Training environment

  • Platform: Kaggle Dual-T4 notebook (single T4 used for training)
  • Energy: nvidia-smi power.draw at 1 Hz, trapezoidal integration
  • Carbon: CO2_kg = (E_J / 3.6e6) * intensity

Results

method_group variant_name best_accuracy final_f1_score total_energy_j total_energy_kwh total_time_sec total_co2_kg peak_vram_mb num_parameters
cumulative_ablation C1_cache 0.7472 0.715194 714489 0.198469 9556 0.0942729 4356.43 20190298
cumulative_ablation C0_baseline 0.7569 0.756763 715745 0.198818 9591.36 0.0944386 4275.37 20190298
cumulative_ablation C2_cache_amp 0.8068 0.780503 355666 0.0987962 4823.6 0.0469282 4141.09 20190298
cumulative_ablation C6_full_e2am 0.904 0.90076 362560 0.100711 4914.65 0.0478378 3517.29 20190298
cumulative_ablation C5_cache_amp_gradaccum_adaptivelr_l1 0.904 0.90076 362232 0.10062 4909.43 0.0477944 3517.29 20190298
cumulative_ablation C3_cache_amp_gradaccum 0.8345 0.82655 355558 0.0987662 4810.3 0.0469139 3451.18 20190298
cumulative_ablation C4_cache_amp_gradaccum_adaptivelr 0.8973 0.896878 356142 0.0989283 4825.42 0.0469909 3451.18 20190298
individual_methods M7_full_e2am 0.8974 0.897066 361860 0.100517 4846.89 0.0477454 3517.29 20190298
individual_methods M0_baseline_fp32 0.7565 0.710483 748874 0.20802 9714.07 0.0988097 3274.15 20190298
individual_methods M2_amp_only 0.8013 0.782524 355111 0.0986419 4774.62 0.0468549 4141.09 20190298
individual_methods M3_grad_accum_only 0.8036 0.80465 703651 0.195459 9402.75 0.0928428 3377.66 20190298
individual_methods M6_eag_only 0.759 0.748992 748945 0.20804 9713.19 0.0988191 3274.15 20190298
individual_methods M1_cache_only 0.7582 0.721166 706610 0.19628 9440.23 0.0932332 3279.65 20190298
individual_methods M5_adaptive_lr_only 0.8841 0.883535 706780 0.196328 9453.78 0.0932557 4275.37 20190298
individual_methods M4_l1_sparsity_only 0.7394 0.711569 755073 0.209743 9834.08 0.0996277 4436.5 20190298

Limitations

  • Energy is integrated from per-GPU nvidia-smi power samples; CPU energy is not measured.

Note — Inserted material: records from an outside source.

/-- A waiting group's wait ends, or its hasp is read again; none while the wait goes on. -/
def State.waitEnd (s : State) (c k : Nat) (g : Group) (w : Wait) : Option State :=
  let vd := s.vdOf g
  let d := s.device vd
  let ended (cond : Bool) : Option State := if cond then some (s.setGroup c k g.endWait) else none
  let ring (r : Nat) (f : Ring → Bool) : Bool :=
    match (s.gang? c g.gang).bind fun y => y.rings.look r with
    | some x => f x
    | none => true
  match w with
  | .counts ld st cp tl => ended (g.countsMet ld st cp tl)
  | .op id wide targets =>
    if s.requests.any fun r => r.ofOp id then none
    else some ((s.setGroup c k g.endWait).acquired c k wide targets)
  | .queues targets => if s.drained targets then some ((s.setGroup c k g.endWait).withCore c Core.l1Clear) else none
  | .ringReserve r => ended (ring r fun x => x.canReserve k)
  | .ringAcquire r => ended (ring r fun x => x.canAcquire k)
  | .barrier _ => none
  | .hasp a p fired =>
    if !fired || s.locked (lineOf a) then none
    else
      let s1 := s.chargeLine vd (lineOf a)
      match s.haspWait a vd (s.partOf g) p.toNat with
      | some _ => some ((s1.setGroup c k g.endWait).withCore c Core.l1Clear)
      | none => some ((s1.setGroup c k { g with wait := some (.hasp a p false) }).placeWard (lineOf a) (.group c k))
  | .latch ls => ended (s.latchesOk ls)
  | .matrix => ended (decide (s.matrixOps c < 16))
  | .tile t => ended (!s.tileBusy c t s.nextOp)
  | .launchQueue => ended (decide (d.launchQueue.length < 64))
  | .walk =>
    let q := (s.die (dieOf c)).misses
    ended (!(q.any fun m => m.core == c && m.slot == k && m.vd == vd) && decide (q.length < 256))
  | .snapshot m => ended (winLe (winAdd m 2) d.window)
  | .commit => ended g.tx.isNone
  | .fence m => ended (winLe m d.window)
  | .line l => ended (!s.locked l && !(s.requests.any fun r => r.core == c && r.line == l && r.span.isSome))
  | .behind n => ended (decide (n ≤ (s.core c).accepted))

/-- GROUP_WAIT_END (R206); the object is the core and the group's slot. -/
def execGroupWaitEnd (s : State) : Result :=
  let (c, k, _) := s.object
  match s.group? c k with
  | some g =>
    match (if g.phase = .waiting then g.wait.bind (s.waitEnd c k g) else none) with
    | some t => .next t
    | none => .next s
  | none => .next s

/-! ## The watchdog (R226) -/

/-- WATCHDOG_EXPIRY (R226, R394, R395): the group becomes replayable between clauses; the object is the core and its slot. -/
def execWatchdogExpiry (s : State) : Result :=
  let (c, k, _) := s.object
  match s.group? c k with
  | some g =>
    match g.issueSet with
    | some (pc, r, _) =>
      if g.phase = .resident ∧ g.clause.live = false ∧ s.expired g = true ∧ s.recordHeld c k g [] = false then
        let g1 := { g.doom 6 with phase := .replayable, cause := some .watchdog, resumed := false, seq := (g.seq + 1) % 2 ^ 32 }
        .next ((s.setGroup c k g1).recordFault c k g1 .watchdog r (BitVec.ofNat 64 pc) [])
      else .next s
    | none => .next s
  | none => .next s

/-! ## Resumption by firmware (R396) -/

/-- The lane's entry is of a revoked snapshot (R87, R396). -/
def LaneEvent.revoked (e : LaneEvent) : Bool :=
  !e.escalates && (match e.what with
    | .replay .revoked _ _ => true
    | _ => false)

/-- The entry as the trap 0x0D. -/
def LaneEvent.asTrap (e : LaneEvent) : LaneEvent := { e with what := .trap .snapshotRevoked e.what.info e.what.addr }

/-- A replayable group resumed: the lanes of revoked snapshots enter trap state, or without a handler make it replayable again; the
others with an entry re-execute alone. Lanes whose wards were dropped act as if those had fired, once the group runs (R397). `runs` says
that its device is the running one: a slice that has just ended halts the group with the others. -/
def Group.firmwareResume (g : Group) (tvec : Option DWord) (runs spilled : Bool) : Group :=
  let revoked := (g.entries.filter LaneEvent.revoked).map LaneEvent.asTrap
  let rest := g.entries.filter fun e => !e.revoked
  let g0 := if runs && !spilled then g.freeHolds (BitVec.allOnes 32) (· == .fired) else g
  let g1 := { g0 with watchdog := 0, cause := none }
  let phase : Phase := if spilled then .spilled else if !runs then .halted else if g.wait.isSome then .waiting else .resident
  match tvec with
  | none =>
    if revoked.isEmpty then
      { g1 with resumed := !rest.isEmpty, phase := phase }
    else { g1 with cause := some .noHandler, entries := rest ++ revoked, resumed := false, seq := (g.seq + 1) % 2 ^ 32 }
  | some t =>
    let g2 := if revoked.isEmpty then g1 else (revoked.foldl (fun a e =>
      if (a.lane e.lane).state == .exited then a else a.trapLane t e) g1.freshTrapBank).doom 6
    { g2 with entries := rest, resumed := !rest.isEmpty, phase := phase }

/-- FIRMWARE_RESUME_GROUP (R396, R398); the object is the core, the slot, and for a group whose slot is spilled its gang plus 1. -/
def execFirmwareResumeGroup (s : State) : Result :=
  let (c, k, n) := s.object
  let found : Option Group := match n with
    | 0 => s.group? c k
    | m + 1 => (s.gang? c m).bind fun y => y.saved.groups.look k
  match found with
  | none => .next s
  | some g =>
    if g.cause.isNone then .next s
    else
      let vd := s.vdOf g
      let runs := s.runs vd
      let g1 := g.firmwareResume (s.device vd).handler runs (g.phase == .spilled)
      let s1 := match n with
        | 0 => s.setGroup c k g1
        | m + 1 => s.withGang c m fun y => { y with saved := { y.saved with groups := y.saved.groups.put k g1 } }
      let es := (g.entries.filter LaneEvent.revoked).map LaneEvent.asTrap
      match g1.cause with
      | some cause =>
        if s.recordHeld c k g es then .next s
        else .next (s1.recordFault c k g1 cause ((es.map (·.word)).headD 0) g.clause.addr es)
      | none => .next s1

end Sys2Proof.Machine
end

Numbers reflect GPU-only training energy.
  • Pruning (D1/D2) is mask-based structured pruning — weights are zeroed but the dense layout is preserved. Real wall-clock speed-ups need a sparsity- aware runtime; reported numbers reflect masked weights.
  • INT8 (D3/D4) uses CPU FX static quantization (fbgemm); GPU INT8 via TensorRT is out of scope.
  • ResNet-50 with the small-image stem (conv1 3x3 stride-1, maxpool=Identity). Used for CIFAR-10 (32x32) and Tiny-ImageNet-200 (64x64). For ImageNet (224x224) the standard 7x7 stride-2 conv1 + maxpool would be needed instead.
  • Single T4 by design — DataParallel was measured slower at this scale.